When Pip started school full time, Dad went to work as a chef in a local pizza parlour,
Pizza Romana,
only we all know it as Giorgio’s, because Giorgio is the man who owns it. He is a friend of Dad’s and that is how Dad got the job. It means he has to work in the evenings, and quite often Mum does, too, so we are frequently left to our own devices. But it doesn’t stop Dad trying to pile up my plate! He brings home these enormous great pizzas, which Pip won’t eat (on account of the cheese) and Petal just picks at (on account of her sparrow-like appetite) so that I am expected to finish them off. If I don’t, Dad is disappointed.

“What’s all this?” he would cry, opening the fridge and seeing half a pizza still sitting there. “Come along, Pumpkin! Don’t let me down!”

Pumpkin is Dad’s pet name for me. Pumpkin, or Pumpkin Pie. My real name is Jenny. Jenny Josephine Penny. Dad calls us his three Ps: Petal, Pip and Pumpkin. I don’t know how Petal became Petal; probably because she is so beautiful, like a flower. Pip is short for Pipsqueak. Meaning (I think) something little. Pumpkin, I am afraid to say, rather speaks for itself.

It didn’t bother me so much being called Pumpkin when I was little, but it is not such fun when you are twelve years old. It is not dignified. It brings to mind a great round orange thing. Mum says it is a term of endearment and nothing whatsoever to do with great round orange things. Huh! I wonder how she would like it?
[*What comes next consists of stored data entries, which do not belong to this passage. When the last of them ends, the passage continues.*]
/-- Issue the commands of an item (R195): the run's breaches, and those of ports, slots, tiles and chain programs. -/
def Walk.issueCmd (w : Walk) (k pc : Nat) (x : Ctx) (c : CmdWord) (all : List CmdWord) : Except Reject Walk :=
  let s := w.st
  let stood := all.map fun c => (walkCommand w.prog c).getD c
  let run := fun (s : State) => if cmdEngine c = 9 then s.fuse k c stood
    else match stood with
      | [d] => if cmdEngine d = 3 ∧ cmdOpcode d = 1 ∧ cmdSpec d = 1 then s.onExtents k d fun d s => s.runMemberAt k x d else s.runMemberAt k x d
      | _ => s
  let strange := all.filter fun c => isChain c && w.unknown.contains (k, cmdSpec c)
  let t := if strange == [] then run s else s.runUnknown k strange run
  let starts := memberCycles x (s.cluster k).nextAt all
  let sends := starts.flatMap fun e => s.gxSends k x e.1 e.2
  let slots := starts.flatMap fun e => s.relaySlots k x e.1 e.2
  let known := fun d => isLdprog d && w.fromData k d
  let codes := failing (!sends.any fun e => w.gx.any (gxClash e)) 0x0B ++ failing (!slots.any w.slots.contains) 0x0B ++
    failing (cmdEngine c != 9 || (s.spanClusters (k / 32)).all fun k' => !(t.cluster k').handoverLate) 0x0C ++
    failing (!(s.spanGroups (k / 32)).any fun p => tileUndefined s t p) 0x17 ++ failing (!all.any fun d => known d && t.badProgram k d) 0x04
  match w.take k pc codes t.keysHeld with
  | .error e => .error e
  | .ok v =>
    let loads := all.filter isLdprog
    let slotsOf := fun (d : CmdWord) => (List.range (cmdCount d)).map fun i => (k, cmdSpec d + i)
    let store := all.any fun d => cmdEngine d == 3 && cmdOpcode d == 3 && cmdW3mode d != 1
    .ok { v with
      anyRead := v.anyRead || all.any readsAny, gx := v.gx ++ sends, slots := v.slots ++ slots
      unknown := (v.unknown.filter fun e => !(loads.flatMap slotsOf).contains e) ++ (loads.filter fun d => !known d).flatMap slotsOf
      bare := if store then v.bare ++ (v.st.run 1).stores.filter fun r => !(s.run 1).stores.contains r else v.bare }

/-- Issue the item at the head of cluster `k`'s stream. -/
def Walk.issue (w : Walk) (k : Nat) : Except Reject Walk :=
  let s := w.st
  let cl := s.cluster k
  let pc := cl.pc.toNat
  match itemAt pc (cl.image.drop pc), s.ctx? k with
  | .instr _ word, _ =>
    if cl.image.length ≤ pc then .error (w.reject k pc 0x04)
    else w.take k pc [] (s.runWord k word)
  | .cut _, _ => .error (w.reject k pc 0x04)
  | .cmd _ _ _, none => .error (w.reject k pc 0x04)
  | .cmd _ c ms, some x =>
    let all := if cmdEngine c = 9 then ms else [c]
    match lowestCode (all.flatMap (w.issueCodes k)) with
    | some e => .error (w.reject k pc e)
    | none => w.issueCmd k pc x c all

/-- The next item is a WAITB or an END, and the item before it issues in this cycle: it passes with that item (R171). -/
def State.passesWith (s : State) (k : Nat) : Bool :=
  let cl := s.cluster k
  let major := (cl.image.getD cl.pc.toNat 0).toNat / 2 ^ 26
  cl.nextAt == s.now + 1 && decide (cl.pc.toNat < cl.image.length) && (major == 0x15 || major == 0x1F)

/-- Issue what cluster `k`'s stream issues in this cycle: a waiting stream resumes, items of no cost let the next one in. -/
def Walk.issueAll (k : Nat) : Nat → Walk → Except Reject Walk
  | 0, w => .ok w
  | f + 1, w =>
    let w := { w with st := afterOut w.st (execWaitResume (clusterId k) w.st) }
    let cl := w.st.cluster k
    if cl.state = .issuing ∧ w.st.cycle.toNat < windowEnd ∧ (cl.nextAt = w.st.now ∨ w.st.passesWith k) then
      match w.issue k with
      | .ok v => if (v.st.cluster k).pc = cl.pc ∧ (v.st.cluster k).nextAt = cl.nextAt then .ok v else Walk.issueAll k f v
      | .error e => .error e
    else .ok w

/-! ### Stamps, verdicts and grants -/

/-- A message of the plan whose destination a read overlaps before the message's stamp (R348). -/
def Walk.readsEarly (w : Walk) (t : Transfer) : Bool :=
  match w.prog.link with
  | none => false
  | some l => l.messages.any fun m => m.receive && m.beat == w.jobBeat && decide (w.st.cycle.toNat < 16 * (m.slot + m.frames - 1) + 1920) &&
      ((w.extents.find? fun e => e.key == 64 * m.group + m.reg).any fun e => rangesOverlap t.addr t.bytes (e.base + m.offset) (2048 * m.frames))

/-- A head that a FIXED-class program loads from an intake area is of a declared input (R142). -/
def Walk.undeclaredHead (w : Walk) (k : Nat) (t : Transfer) : Bool :=
  t.isHead && !t.out && t.role == 4 && match w.st.ctx? k with
    | some x => (x.input? (w.st.cluster k) t.addr).isNone
    | none => false

/-- The codes of a granted HBM transfer: bytes read earlier in the interval and written now (R281), read before a message's
stamp (R348), or of an input that a FIXED-class program does not declare. -/
def Walk.grantCodes (w : Walk) (k : Nat) (t : Transfer) : List Nat :=
  let key := ((w.extents.find? fun e => inRange e.base e.len t.addr).map (·.key)).getD 4096
  failing (!(t.out && (w.reads.any fun r => r.1 == t.role && (r.2.1 != key || rangesOverlap t.addr t.bytes r.2.2.1 r.2.2.2)))) 0x09 ++
  failing (t.out || !w.readsEarly t) 0x1B ++ failing (w.prog.refreshed || !w.undeclaredHead k t) 0x15

/-- What a granted load adds to the interval's reads of release extents. -/
def Walk.noteRead (w : Walk) (t : Transfer) : Walk :=
  let key := ((w.extents.find? fun e => inRange e.base e.len t.addr).map (·.key)).getD 4096
  if !t.out && (t.role == 5 || t.role == 6) then { w with reads := w.reads ++ [(t.role, key, t.addr, t.bytes)] } else w

/-- Offer a slot of a source to group `p` in this cycle (R221, R222); a slot that carries a link frame is not the SU's. -/
def Walk.grantOne (p : Nat) (w : Walk) (src : SlotSource) : Except Reject Walk :=
  let s := w.st
  let t := s.now
  if src = .hbm ∧ (w.link.at p []).contains s.cycle.toNat then .ok w
  else if !s.slotOpen p src t then .ok w
  else match s.chosen p src t with
    | none => .ok w
    | some b =>
      let k := match b.by_ with
        | .transfer k _ => k
        | .fill _ => 32 * p + b.cluster
      let pc := (s.cluster k).pc.toNat
      let codes := match b.by_ with
        | .transfer k tr => if src = .hbm then w.grantCodes k tr else []
        | .fill _ => []
      match w.take k pc codes (afterOut s (execTransferGrant (Fin.ofNat 68 p) src s.cycle s)) with
      | .error e => .error e
      | .ok v =>
        let v := match b.by_ with
          | .transfer k tr =>
            let v := if src = .hbm then v.noteRead tr else v
            if src = .hbm ∧ tr.op = .load ∧ tr.role = 7 ∧ !tr.isHead then
              let g := s.ring k tr.ring
              { v with dataRows := v.dataRows ++ (List.range tr.rows).map fun i => (k, tr.ring, g.claimAt i) }
            else v
          | .fill _ => v
        .ok (if src = .hbm then { v with hbm := v.hbm.modify p 0 (· + 1) } else v)

/-- A head that the walk has landed and that no declaration describes: it is as long as its rows, and what is wrong with it only
the run can show (R144). -/
def State.openHead (s : State) (k : Nat) (t : Transfer) : State :=
  match s.ctx? k with
  | none => s
  | some x =>
    let known := t.role == 4 && (x.input? (s.cluster k) t.addr).isSome
    s.modRing k t.ring fun g => { g with hq := g.hq.map fun e =>
      if known || e.at_ ≠ t.stamp || !e.loaded then e
      else { e with loaded := false, hdr := if e.code = 2 then { e.hdr with level := max 1 (e.rows / max 1 (2 * x.perPlane)) } else e.hdr } }

/-- Transfers of cluster `k` whose stamp falls in this cycle land (R223). -/
def Walk.stampsOf (w : Walk) (k : Nat) : Except Reject Walk :=
  let tags := ((w.st.cluster k).transfers.filter fun t => t.tag.isSome && t.stamp == w.st.now)
  walkFold (fun w t =>
    if t.isHead && !t.out && decide (8 ≤ (w.st.ring k t.ring).hq.length) then .error (w.reject k (w.st.cluster k).pc.toNat 0x09)
    else
      let s := afterOut w.st (execTransferStamp (clusterId k) (BitVec.ofNat 6 (t.tag.getD 0)) w.st)
      w.take k (w.st.cluster k).pc.toNat [] (if t.isHead && !t.out then s.openHead k t else s)) w tags

/-- Held repeats of cluster `k` take effect (R226). -/
def Walk.shadowsOf (w : Walk) (k : Nat) : Except Reject Walk :=
  walkFold (fun w r =>
    let d := (w.st.ring k r).desc
    if d.shadow && d.outstanding == 0 then
      w.take k (w.st.cluster k).pc.toNat [] (afterOut w.st (execShadowRepeat (clusterId k) (Fin.ofNat 16 r) w.st))
    else .ok w) w (List.range 16)

/-- Relay rows and transform verdicts of group `p` that fall in this cycle (R122, R229). -/
def Walk.groupEvents (w : Walk) (p : Nat) : Except Reject Walk :=
  let k := 32 * p
  let rows := (w.st.unit p).relay.filter fun r => decide (r.stamp ≤ w.st.now)
  match walkFold (fun w _ => w.take k (w.st.cluster k).pc.toNat [] (afterOut w.st (execRelayRowLanding (Fin.ofNat 68 p) w.st))) w rows with
  | .error e => .error e
  | .ok w =>
    let due := (w.st.unit p).teVerdicts.filter fun v => decide (v.at_ ≤ w.st.now)
    walkFold (fun w v =>
      if v.outs.any fun e => decide (8 < (w.st.ring e.1 e.2.1).hq.length) then .error (w.reject k (w.st.cluster k).pc.toNat 0x09)
      else w.take k (w.st.cluster k).pc.toNat [] (afterOut w.st (execTeChecksumVerdict (Fin.ofNat 68 p) 0 w.st))) w due

/-! ### Cycles and beats -/

/-- One cycle of the walk. -/
def Walk.cycle (w : Walk) : Except Reject Walk :=
  match w.take (w.clusters.headD 0) ((w.st.cluster (w.clusters.headD 0)).pc.toNat) [] (w.st.inject w.st.now) with
  | .error e => .error e
  | .ok w =>
  let ks := w.clusters
  let ps := w.st.work.jobs.flatMap fun e => e.2.set0
  match walkFold Walk.stampsOf w ks with
  | .error e => .error e
  | .ok w => match walkFold Walk.groupEvents w ps with
    | .error e => .error e
    | .ok w => match walkFold Walk.shadowsOf w ks with
      | .error e => .error e
      | .ok w => match walkFold (fun w k => Walk.issueAll k ((w.st.cluster k).image.length + 1) w) w ks with
        | .error e => .error e
        | .ok w => walkFold (fun w p => walkFold (Walk.grantOne p) w [.hbm, .keyCache, .groupBuffer]) w ps

/-- Why a transfer waits at the window's end (R222): tags or credit, the reservation, or the window. -/
def Walk.leftover (w : Walk) (k : Nat) (t : Transfer) : Nat :=
  let room := t.out || (w.st.slotClusters k t).all fun k' => decide (t.rows ≤ (w.st.ring k' t.ring).creditAt w.st.now)
  if !room || (w.st.cluster k).freeTag?.isNone then 0x0D
  else if t.src = .hbm ∧ 7105 ≤ w.hbm.at (k / 32) 0 + (w.link.at (k / 32) []).length then 0x0F else 0x0A

/-- The program window's end: ungranted transfers, then unfinished work (R25, R171, R222). -/
def Walk.closeWindow (w : Walk) : Except Reject Walk :=
  let left := w.clusters.flatMap fun k => ((w.st.cluster k).transfers.filter fun t => t.tag.isNone).map fun t => (k, t)
  match left with
  | (k, t) :: _ => .error (w.reject k (w.st.cluster k).pc.toNat (w.leftover k t))
  | [] => match w.st.work.kcDir.findSome? (·.fill) with
  | some f =>
    let full := w.st.work.jobs.all fun e => e.2.set0.all fun p => decide (7105 ≤ w.hbm.at p 0 + (w.link.at p []).length)
    .error (w.reject f.cluster f.word (if full then 0x0F else 0x0A))
  | none =>
    let t := afterOut w.st (execProgramWindowEnd w.st)
    let unit := (t.faults.wires.headD ⟨0, 0, 0, 0, false, false, false, none⟩).word.toNat % 2 ^ 20
    let k := 32 * (17 * (unit / 65536) + unit / 2048 % 32) + unit / 64 % 32
    w.take k (w.st.cluster k).pc.toNat [] t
At school, thank goodness, I am usually just Jenny, or Jen. Nobody knows that at home I am Pumpkin. Only my best friend, Saffy, and she would never tell. We are hugely loyal to each other. Saffy is the only person in the entire world that I would tell my secrets to, because I know she can be trusted and would never betray me. Needless to say, I would never betray her, either, except maybe under torture, as I am not very brave. If people started pulling out my toenails with red hot pincers, or trying to drown me in buckets of water, I have this horrid feeling that I might perhaps talk. But not otherwise! Like the time in Juniors when she confided to me this big fear she had that she was not normal. She’d heard her mum telling someone how she’d been born in an incubator. Saffy, that is.